Mode Configuration

Server Mode

The role for the server, which specifies how peers connect to a server instance. Changing this also affects which options the GUI displays on the rest of the page.

Peer to Peer (SSL/TLS):

A connection between local and remote networks that is secured by SSL/TLS.

This choice offers increased security as well as the ability for the server to push configuration commands to the remote peer router when using a 1:many style setup. Remote peer routers can also have certificates revoked to remove access if they become compromised.

Peer to Peer (Shared Key):

A connection between local and remote networks that is secured by a single shared key known to both peers.

This choice is easier to setup, but is less secure. If a shared key is compromised, a new key must be generated and then copied to any router or client using the old shared key. This mode requires a separate server instance for each client.

Danger

Shared key mode has been deprecated by OpenVPN as it is no longer considered sufficiently secure for modern requirements.

Shared key mode will be removed from future versions of OpenVPN. Users should not create any new shared key tunnels and should immediately convert any existing shared key tunnels to SSL/TLS mode.

When an SSL/TLS instance is configured with a /30 tunnel network it behaves in a similar manner to shared key mode. The primary difference is the need to create and distribute the certificate structure to peers. See OpenVPN Site-to-Site Configuration Example with SSL/TLS for information on configuring OpenVPN in SSL/TLS mode.

Remote Access (SSL/TLS):

A mobile client setup with per-user X.509 certificates.

As with the peer-to-peer SSL/TLS connection type, using this method offers increased security as well as the ability for the server to push configuration commands to clients. Mobile clients can also have keys revoked to remove access if a key is compromised, such as a stolen or misplaced phone or laptop.

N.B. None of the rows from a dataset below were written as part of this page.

-- ==== Sys2Proof/Tests/Slice0.lean ====
section
/-! SUPPORT. Tests: worked examples of the spec, commands that are not well formed, and for each statement of
Certificates/Slice0/Obligations.lean a theorem witness_<Name> that gives concrete states and operands meeting the hypotheses of its
clauses, at the bounds of their ranges. Where a hypothesis turns on a free value of Config, the theorem takes that value as its premise. -/

open Sys2Proof Sys2Proof.Machine

namespace Sys2Proof.Tests

set_option maxRecDepth 4000
set_option Elab.async false

/-! ## Fixtures -/


/-- An instruction's two words from their fields (R42 to R44). -/
def iw (op mod s0 s1 s2 : Nat) (tok : Nat := 0) : BitVec 128 :=
  BitVec.ofNat 128 (op * 2 ^ 56 + mod * 2 ^ 48 + s0 * 2 ^ 32 + s1 * 2 ^ 16 + s2 + tok * 2 ^ 64)

/-- Bytes placed at addresses. -/
def mem (l : List (Nat × List Byte)) : List Host.Cell := l.foldl (fun m e => Memory.write m e.1 e.2) []

/-- An instance-map entry: valid, readable and writable, to a granule of device memory (R203). -/
def mapTo (g : Nat) : List Byte := leBytes 8 (7 * 2 ^ 61 + g * 2 ^ 21)

/-- A cut of a job of one rank. -/
def cut1 : Cut :=
  { identity := [], jobHash := [], timed := false, cycle := 1000, guardNs := 0, slipMax := 0, beatLimit := 0, jobSize := 1, rank := 0
    job := 5, ranktab := [], ring := 0, ringLen := 0, gates := [], slots := [] }

/-- Parcel 0 of instance 0: the 4 × 4 facets from (0, 0), with a cut running. -/
def parcel1 : Parcel :=
  { Parcel.initial with valid := true, gw := 1, gh := 1, cut := some cut1, run := { Run.initial with started := some 0 } }

/-- A facet of that parcel that runs, with one instruction in stream `st`. -/
def facet1 (st : Nat) : Facet :=
  { Facet.initial with
    state := .running, owner := some { gen := 0, inst := 0, px := 0, py := 0, pw := 3, ph := 3 }, jobSize := 1
    streams := [(st, { Stream.initial with len := 4 })] }

/-- Facet 0 runs an instruction in stream `st`; instance 0 maps its granule 0 to granule 4 of HBM. -/
def facetOne (st : Nat) (w : BitVec 128) (g : Facet → Facet := id) : State :=
  { State.reset with
    mem := mem [(0, mapTo 4), (spadAddr 0 0, leBytes 16 w.toNat)]
    insts := [(0, { Instance.initial with state := .active, mapLen := 1 })]
    facets := [(0, g (facet1 st))] }


/-- A packet of a command on a channel, numbered and with its CRC (R225). -/
def packet (op : Nat) (ps : List Byte) (seq : Nat := 0) : Packet :=
  let p : Packet := { version := 1, flags := 0, seq := BitVec.ofNat 32 seq, plen := ps.length, status := 0, rsv14 := 0, detail := 0, crc := 0
                      rseq := 0, elapsed := 0, params := ps }
  { p with crc := BitVec.ofNat 32 (crc32c (p.image op)) }

/-- That packet on channel 2, the manager's. -/
def cmd (op : Nat) (ps : List Byte) : Cmd := { ch := 2, src := 0, pkt := packet op ps }

/-- Parameters from their lengths and values. -/
def fields (l : List (Nat × Nat)) : List Byte := l.flatMap fun e => leBytes e.1 e.2

/-- The device after boot: awake, instance 0 Active with granule 0 of its map at granule 4 of HBM, and channel 2 synced. -/
def live : State :=
  { State.reset with
    now := 1_000_000
    mem := mem [(0, mapTo 4)]
    insts := [(0, { Instance.initial with state := .active, mapLen := 1, shares := Shares.manager })]
    chans := [(2, { Channel.initial 2 with state := .synced })]
    boot := { State.reset.boot with phase := .running }
    pcie := { State.reset.pcie with link := .l0 } }

/-- The running device, its 16 facets as `g` leaves them, parcel 0 with cut `c` and run `r`. -/
def job (c : Cut) (r : Run) (g : Facet → Facet) : State :=
  { live with
    facets := parcel1.facets.map fun f => (f, g { Facet.initial with
      state := .running, owner := some { gen := 0, inst := 0, px := 0, py := 0, pw := 3, ph := 3 }, jobSize := c.jobSize })
    parcels := [(0, { parcel1 with cut := some c, run := r })] }

/-- A job that runs at beat 4. -/
def run4 : Run := { Run.initial with started := some 5, released := true, beat := 4 }

/-- A Zaren frame from device 7 to device 3, unnumbered. -/
def zframe (typ : Nat) (ps : List Byte) : ZFrame :=
  { version := 1, typ, last := true, sig := false, tokn := 0, hops := 32, tag := 0, dst := 3, src := 7, job := 5, inst := 0, psn := 0, sfx := 0, sfy := 0
    avalid := false, aclass := 0, apsn := 0, addr := 0, rsx := 0, rsy := 0, tokc := 0, pcp := if 1 ≤ typ ∧ typ ≤ 4 then 7 else 6, rsv := 0
    lenOk := true, payload := ps }

/-- A frame's flit to facet 0 of instance 0. -/
def flit0 : Flit :=
  { typ := 0, vc := 0, dx := 0, dy := 0, side := 0, sx := 1, sy := 0, inst := 0, gen := 0, tokc := 0, tokn := 0, units := 0, last := true, tag := 0
    flow := 0, addr := spadAddr 0 0, payload := [] }

/-- What the fetch of stream `st` of facet 0 leaves. -/
def fetched (s : State) (st : Nat) : State := match s.fetch 0 st with | .ok r => r.1 | .error e => e

/-! ## Small lemmas for the witnesses -/

/-- What `outNext` reads. -/
def outNext (o : Host.Outcome State Fault Refusal) (s : State) : State := match o with | .next t => t | _ => s

/-- A bounded check of a table says what it holds at every key. -/
theorem find_all {α : Type} {P : Nat → α → Prop} : ∀ {t : Tbl α}, (∀ e ∈ t, P e.1 e.2) → ∀ k y, t.find k = some y → P k y
  | [], _, _, _, h => by cases h
  | (k', v) :: t, h, k, y, hf => by
    unfold Tbl.find at hf
    split at hf
    · next e => cases hf; exact e ▸ h (k', v) (List.mem_cons_self ..)
    · exact find_all (fun e he => h e (List.mem_cons_of_mem _ he)) k y hf

/-- The decidable content of `Issues` for facet 0. -/
def issueOk (s : State) (st op : Nat) (w : BitVec 128) : Bool :=
  match s.fetch 0 st with
  | .ok (s1, v) =>
    let x := (s.facet 0).stream st
    decide (st < 4) && s.mayIssue 0 && !x.stopped && !x.atBeat && decide (x.next < x.len) && v == w && wOp w == op &&
      (decodeExc (s1.facet 0) st w).isNone && !(s1.facet 0).hazard st (usesOf w (x.slot w 0) (x.slot w 1)) && (s1.facet 0).engineFree w && (s1.facet 0).counts w
  | .error _ => false

theorem issues_of {s : State} {st op : Nat} {w : BitVec 128} (h : issueOk s st op w = true) : Issues s 0 st op (fetched s st) w := by
  unfold issueOk at h
  split at h
  · next s1 v e =>
    have e1 : fetched s st = s1 := by simp [fetched, e]
    simp only [Bool.and_eq_true, decide_eq_true_eq, Bool.not_eq_true', beq_iff_eq, Option.isNone_iff_eq_none] at h
    obtain ⟨⟨⟨⟨⟨⟨⟨⟨⟨⟨h1, h2⟩, h3⟩, h4⟩, h5⟩, h6⟩, h7⟩, h8⟩, h9⟩, h10⟩, h11⟩ := h
    subst h6
    exact ⟨⟨by decide, h1⟩, h2, ⟨h3, h4⟩, h5, by rw [e1]; exact e, h7, by rw [e1]; exact h8, by rw [e1]; exact h9, by rw [e1]; exact h10, by rw [e1]; exact h11⟩
  · cases h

Remote Access (User Auth):

A remote access server configuration that does not use certificates, but requires the end user to supply a username and password to authenticate.

This is less secure than using certificates, but simpler to deploy as every client will use the same configuration file and only their credentials are different.

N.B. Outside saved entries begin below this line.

/-- Slots of a ring (R182). -/
def State.nslot (s : State) (r : Nat) : Nat := s.fld (offRing r 0) 0 7
def State.ringValid (s : State) (r : Nat) : Bool := s.flag (offRing r 0) 31
def State.ringClient (s : State) (r : Nat) : Bool := s.flag (offRing r 0) 30
def State.ringPort (s : State) (r : Nat) : Nat := s.fld (offRing r 0) 24 5
def State.ringEast (s : State) (r : Nat) : Bool := s.flag (offRing r 0) 29
def State.slotBytes (s : State) (r : Nat) : Nat := 2 ^ s.fld (offRing r 0) 16 5
def State.ringBase (s : State) (r : Nat) : Nat := s.fld (offRing r 4) 9 23 * 512

/-- A position moved on by n slots, modulo NSLOT (R183). -/
def advance (p n nslot : Nat) : Nat := (p + n) % nslot

/-- `n` slots of a ring are freed now: HEAD moves, OCC falls, and the drain history grows (R183, R192). -/
def State.freeSlots (s : State) (r n : Nat) : State :=
  s.updRing r (fun v => { v with
    head := advance v.head n (s.nslot r)
    occ := v.occ - n
    frees := (List.replicate n s.ccyc ++ v.frees).filter (fun c => decide ((s.ccyc - c).toNat < 1024)) })

/-- An increment of the paired FREE_SEM moves the HEAD of a client ring by min(k, OCC) (R184). -/
def State.movePaired (s : State) (i k : Nat) : State :=
  (s.rings.cells.filter (fun c => c.2.pair == some i && s.ringClient c.1)).foldl (fun a c =>
    let n := min k (a.ring c.1).occ
    (a.freeSlots c.1 n).updRing c.1 (fun v => { v with takep := v.head })) s

-- The order of operations in one ccyc (R205, R341).

/-- Places in the order of R205. -/
def rankInc : Nat := 0
def rankDec : Nat := 1
def rankPoison : Nat := 2
def rankGrant : Nat := 3

/-- An operation takes its place in the present ccyc. -/
def State.takeTurn (s : State) (key rank : Nat) : State :=
  let t := s.turns.get key
  { s with turns := s.turns.set key { t with rank := max t.rank rank } }

/-- The increments of the present ccyc, this one among them, would take COUNT above 2^20 - 1 (R206). -/
def State.semOverflows (s : State) (i : Nat) (k : BitVec 20) : Bool :=
  !(s.sem i).poisoned && ((s.turns.get i).overflowed || decide (semMax < (s.sem i).count.toNat + k.toNat))

/-- An operation comes too late for the present ccyc: one with a later place has been applied, or it is an increment that
would make a SIGNAL command's increment of this ccyc overflow although the command has completed (log 69). -/
def State.outOfTurn (s : State) (i rank : Nat) (k : BitVec 20) : Bool :=
  let t := s.turns.get i
  decide (rank < t.rank) || (rank == rankInc && !t.overflowed && s.semOverflows i k && t.incs.any (fun x => match x with
    | .command _ => true
    | _ => false))

/-- The owning queue of a semaphore faults on a client's overflow or underflow, if it is Running or Suspended: its
oldest command not yet complete fails (R206, R207). -/
def State.ownerFault (s : State) (i : Nat) (st : Byte) : State :=
  let v := s.sem i
  let q := v.owner.toNat
  let w := s.queue q
  if v.owned && (w.st == .running || w.st == .suspended) then
    match w.oldest with
    | some c => s.failCmd q c.idx { s.fault st 0x6#8 with detail := s.semDetail i }
    | none => s.failCmd q w.head { s.fault st 0x6#8 with detail := s.semDetail i }
  else s

/-- An engine-side increment that overflows fails: its command aborts, or its task if it has not ended (R206). -/
def State.incFails (s : State) (i : Nat) : IncSource → State
  | .client => s
  | .command q => s.abort q { s.fault stSemOverflow 0x6#8 with detail := s.semDetail i }
  | .itin q num task => if (s.queue q).task.any (fun t => t.order == task) then
      s.abort q { s.fault stSemOverflow 0x6#8 with
        detail := s.semDetail i, itin := some num, instr := s.insIndex q (some num) }
    else s

/-- The queue whose packets an increment's belongs to (R399). -/
def IncSource.queue? : IncSource → Option Nat
  | .client => none
  | .command q | .itin q _ _ => some q

/-- The increments that begin to count as overflowing fail: each engine-side one on its own, and for clients' ones the
owning queue once in the ccyc (R206). -/
def State.overflowActs (s : State) (i : Nat) (before : Turn) (src : IncSource) : State :=
  let srcs := if before.overflowed then [src] else before.incs ++ [src]
  let s := srcs.foldl (fun a x => a.incFails i x) s
  if srcs.contains .client && !(before.overflowed && before.incs.contains .client) then s.ownerFault i stSemOverflow
  else s

/-- COUNT saturates: OVF is set, and FAULT takes the place of the INC messages of the ccyc (R206, R209). -/
def State.semSaturate (s : State) (i : Nat) (before : Turn) (src : IncSource) : State :=
  let s := (s.updSem i (fun v => { v with count := BitVec.ofNat 20 semMax, ovf := true })).raiseEvent offSemEvents 0
  let s : State := { s with incsDue := s.incsDue.filter (fun m => m.1 != i || m.2.isNone) }
  let s := if before.overflowed then s else s.sendFault i
  s.overflowActs i before src

/-- Increment a semaphore by k (R203, R205, R206, R209, R215): discarded when it is poisoned; overflow is judged on the total
of the ccyc. A client is not told of its own increments unless they overflow. -/
def State.semIncrement (s : State) (i : Nat) (k : BitVec 20) (src : IncSource) : State :=
  let v := s.sem i
  let u := unitSem (semEast i)
  if v.poisoned then s.count u 0x03 0 1
  else
    let t := s.turns.get i
    let over' := s.semOverflows i k
    let s := ((s.movePaired i k.toNat).count u 0x01 0 1).trace 4 u src.queue? (semPayload i 0 k.toNat)
    let s : State := { s with turns := s.turns.set i { t with incs := t.incs ++ [src], overflowed := over' } }
    if over' then s.semSaturate i t src
    else
      let s := s.setSem i { v with count := v.count + k }
      -- The INC after a FAULT of this ccyc carries this amount too.
      if src == .client || s.incsDue.contains (i, none) then s else { s with incsDue := s.incsDue ++ [(i, some k)] }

Remote Access (SSL/TLS + User Auth):

Requires SSL/TLS and user authentication to connect.

This is the most secure choice available. Not only does it get the benefits of other SSL/TLS choices, but it also requires a username and password from the client when it connects. Client access can be removed not only by revoking the certificate, but also by changing the password. Also, if a compromised key is not immediately discovered, the danger is lessened because it is unlikely that the attacker has the keys and the password.

The OpenVPN wizard uses this mode when it configures a remote access VPN.

DCO (Plus Only)

Check Enable Data Channel Offload (DCO) for this instance to enable OpenVPN Data Channel Offload (DCO).

DCO is a pfSense® Plus exclusive feature that can potentially increase performance of OpenVPN well beyond the capabilities of traditional OpenVPN connections.

To be compatible with DCO the instance must use SSL/TLS in client/server mode. This can either be remote access or peer-to-peer so long as the tunnel network is large enough for multiple clients (e.g. /24).

DCO can be enabled on one or more peers but the greatest speed increase comes when all peers have DCO enabled.

Warning

Several OpenVPN options are not compatible with DCO, which are noted on OpenVPN Data Channel Offload (DCO) and elsewhere in the documentation where relevant.

Note

OpenVPN DCO is generally stable but still under development.

OpenVPN DCO has been successful in many scenarios in lab and production environments, but there is still a small potential for instability or undesirable behavior.

Some OpenVPN features and use cases are not compatible with DCO. See Limitations for a list of known DCO limitations.

If a problem occurs with DCO, start a thread on the Netgate Forum to discuss and diagnose the issue.